On the euro’s launch the pound bought €1.68; 12 months ago it stood at €1.42 and by January 1 it had fallen to €1.37. After Wednesday’s doom-laden report from the Bank of England, sterling slumped to €1.195. Some economists now predict that it will fall even further, perhaps to as low as €1.15 by January. That would represent a 15% fall this year and a massive 31% drop since the single currency was introduced.
Those who cherish keeping sterling argue that the rising euro is a function of the European economy growing more quickly than the UK’s, notably because of the accession of the newer Eastern European members of the EU. The history of the euro against the world’s major reserve currency, the dollar, suggests otherwise.
At the start of this year, most traders and economists viewed the dollar as significantly undervalued. This theme was echoed by major exporters to the US, not least Pernod Ricard and Diageo. On January 1, a euro bought 68 cents; today it buys 80 cents. That represents a 17% appreciation of the dollar. By contrast, sterling has fallen so far this year by 27% from $2.05 to $1.49. But when the euro was launched it bought 95 cents, so in six years the euro has depreciated against the greenback by almost 16%. On that basis the evidence points not to euro strength but to sterling weakness.

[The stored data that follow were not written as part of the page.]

/-- MNOP (R104). -/
def execMnop (g : CoreId) (s : State) : Res :=
  .next (s.engine g 0 0 (fun c => if nonzero c.bytes 1 31 then 1 else 0) (fun _ s => (0, s)))

/-- MMUL (R105, R106, R109, R110). -/
def execMmul (g : CoreId) (s : State) : Res := .next (s.engine g 0 1 mmulCheck (mmulRun g))

/-! ### MDRAIN (R107) -/

/-- The fields of an MDRAIN. -/
structure Mdrain where
  d : Nat
  clear : Bool
  sat : Bool
  rs : Bool
  cs : Bool
  m : Nat
  n : Nat
  dAddr : Nat
  rsAddr : Nat
  csAddr : Nat
  dStride : Nat
  accRow : Nat
  accCol : Nat

/-- The layout of R107. -/
def mdrainOf (b : Bytes) : Mdrain :=
  { d := cmdByte b 1 % 16, clear := bit (cmdByte b 2) 0, sat := bit (cmdByte b 2) 1, rs := bit (cmdByte b 2) 2,
    cs := bit (cmdByte b 2) 3, m := fieldLe b 4 2 % 1024, n := cmdByte b 7, dAddr := fieldLe b 8 3,
    rsAddr := fieldLe b 11 3, csAddr := fieldLe b 14 3, dStride := fieldLe b 17 2, accRow := fieldLe b 19 2 % 512,
    accCol := cmdByte b 21 % 64 }

/-- The checks of an MDRAIN in table order (R109). -/
def mdrainCheck (c : EngCmd) : Nat :=
  let b := c.bytes
  let f := mdrainOf b
  let ok := f.d = 0 ∨ f.d = 1 ∨ f.d = 7 ∨ f.d = 9 ∨ f.d = 0xA
  let z := codeSize f.d
  firstCode [
    (fmtReserved f.d || decide (cmdByte b 1 / 16 ≠ 0) || (f.sat && decide (f.d ≠ 0 ∧ f.d ≠ 1)) ||
      decide (cmdByte b 2 / 16 ≠ 0) || nonzero b 3 3 || decide (fieldLe b 4 2 / 1024 ≠ 0) || nonzero b 6 6 ||
      (!f.rs && decide (f.rsAddr ≠ 0)) || (!f.cs && decide (f.csAddr ≠ 0)) || decide (fieldLe b 19 2 / 512 ≠ 0) ||
      decide (cmdByte b 21 / 64 ≠ 0) || nonzero b 22 31, 1),
    (outOf c f.dAddr (16 * f.dStride * (f.m - 1) + f.n * z) || (f.rs && outOf c f.rsAddr (4 * f.m)) ||
      (f.cs && outOf c f.csAddr (4 * f.n)) || (decide (z ≠ 0) && decide (f.dAddr % z ≠ 0)) ||
      decide (f.rsAddr % 4 ≠ 0) || decide (f.csAddr % 4 ≠ 0) ||
      (decide (1 < f.m) && decide (16 * f.dStride < f.n * z)), 2),
    (!decide ok, 0x10),
    (decide (f.m = 0 ∨ 512 < f.m ∨ f.n = 0 ∨ 64 < f.n), 0x11),
    (decide (512 < f.accRow + f.m) || decide (64 < f.accCol + f.n), 0x12)]

/-- A W40 multiplication (R40): one rounding, and an exact zero is +0. -/
def w40Mul (a b : FVal) : Nat :=
  let v := fmul a b
  fpRound .w40 false (if isZero v then .fin false 0 0 else v)

/-- The output stage (R47): two W40 multiplications and one conversion. -/
def outputStage (d : Nat) (sat : Bool) (acc rs cs : Nat) : Bytes :=
  let y := w40Mul (fpDecode .w40 acc) (f32 rs)
  let y := w40Mul (fpDecode .w40 y) (f32 cs)
  elemBytes d sat (fpDecode .w40 y)

/-- MDRAIN on state, rows ascending (R107, R110). -/
def mdrainRun (g : Nat) (c : EngCmd) (s : State) : Nat × State :=
  let f := mdrainOf c.bytes
  let one := 0x3F800000
  match s.sramPoison g ((if f.rs then [(f.rsAddr, 4 * f.m)] else []) ++ (if f.cs then [(f.csAddr, 4 * f.n)] else [])) with
  | some k => (4, s.poisonUsed g c k)
  | none =>
    let rs := (List.range f.m).map (fun m => if f.rs then s.sramNat g (f.rsAddr + 4 * m) 4 else one)
    let cs := (List.range f.n).map (fun n => if f.cs then s.sramNat g (f.csAddr + 4 * n) 4 else one)
    (List.range f.m).foldl (fun (x : Nat × State) m =>
      if x.1 ≠ 0 then x
      else
        let s := x.2
        let k := s.core g
        match (List.range f.n).find? (fun n => k.accPoison.contains (accIndex (f.accRow + m) (f.accCol + n))) with
        | some n => (4, s.poisonUsed g c (accCode (f.accRow + m) (f.accCol + n)))
        | none =>
          let row := (List.range f.n).flatMap (fun n =>
            outputStage f.d f.sat (mapGet 0 k.acc (accIndex (f.accRow + m) (f.accCol + n))) (rs.getD m one) (cs.getD n one))
          let s := s.sramWrite g c (f.dAddr + 16 * f.dStride * m) row
          (0, if f.clear then s.modCore g (·.accWrite ((List.range f.n).map (fun n =>
            (accIndex (f.accRow + m) (f.accCol + n), 0)))) else s)) (0, s)

/-- MDRAIN (R107, R109, R110). -/
def execMdrain (g : CoreId) (s : State) : Res := .next (s.engine g 0 2 mdrainCheck (mdrainRun g))

/-! ### MCBLOAD (R108) -/

/-- The checks of an MCBLOAD in table order (R109). -/
def mcbloadCheck (c : EngCmd) : Nat :=
  let b := c.bytes
  let first := cmdByte b 3
  let n := cmdByte b 4
  let src := fieldLe b 8 3
  firstCode [
    (nonzero b 1 2 || nonzero b 5 7 || nonzero b 11 31, 1),
    (outOf c src (16 * n) || decide (src % 16 ≠ 0), 2),
    (decide (first = 0), 5),
    (decide (n = 0) || decide (255 < first + n - 1), 0x13)]

/-- MCBLOAD on state (R108, R110). -/
def mcbloadRun (g : Nat) (c : EngCmd) (s : State) : Nat × State :=
  let first := cmdByte c.bytes 3
  let n := cmdByte c.bytes 4
  let src := fieldLe c.bytes 8 3
  match s.sramPoison g [(src, 16 * n)] with
  | some k => (4, s.poisonUsed g c k)
  | none => (0, s.modCore g (fun k =>
      { k with cb := (List.range n).foldl (fun m i =>
          mapSet slot0 m (first + i) (s.mem.read (coreSramPa g (src + 16 * i)) 16)) k.cb }))

/-- MCBLOAD (R36, R108). -/
def execMcbload (g : CoreId) (s : State) : Res := .next (s.engine g 0 3 mcbloadCheck (mcbloadRun g))

end Sys2Proof.Machine
end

Many wine and spirit importers agree an exchange rate for a year with their Continental suppliers. Assuming they had agreed €1.38/37 for 2008, somebody (either the producer or the importer) is taking a 14% loss just on the exchange rate on shipments being made today. So what rate is sensible for next year? Given the Bank of England’s grim prediction of a worse recession than in the early 1990s, today’s €1.19 looks very optimistic.Â
Add to the 14% fall in the value of sterling against the euro the 5% or so inflation costs being borne by European producers plus the ratchet effect of VAT and a minimum 20% rise in wholesale prices on UK shipments is needed for Continental suppliers to be in the same position as they were at this time last year. And that presupposes that the Chancellor does nothing to add to the damage in his Pre-Budget report later this month.
Privately importers admit to volumes declining steadily this year, so a 20% price rise will merely accelerate the downtrend, with retailers (not least the supermarkets) demanding lower prices as consumer spending slows. Mervyn King’s prediction of “very difficult times” in 2009 looks like a massive understatement. Euro membership would have prevented some of the now inevitable further pain.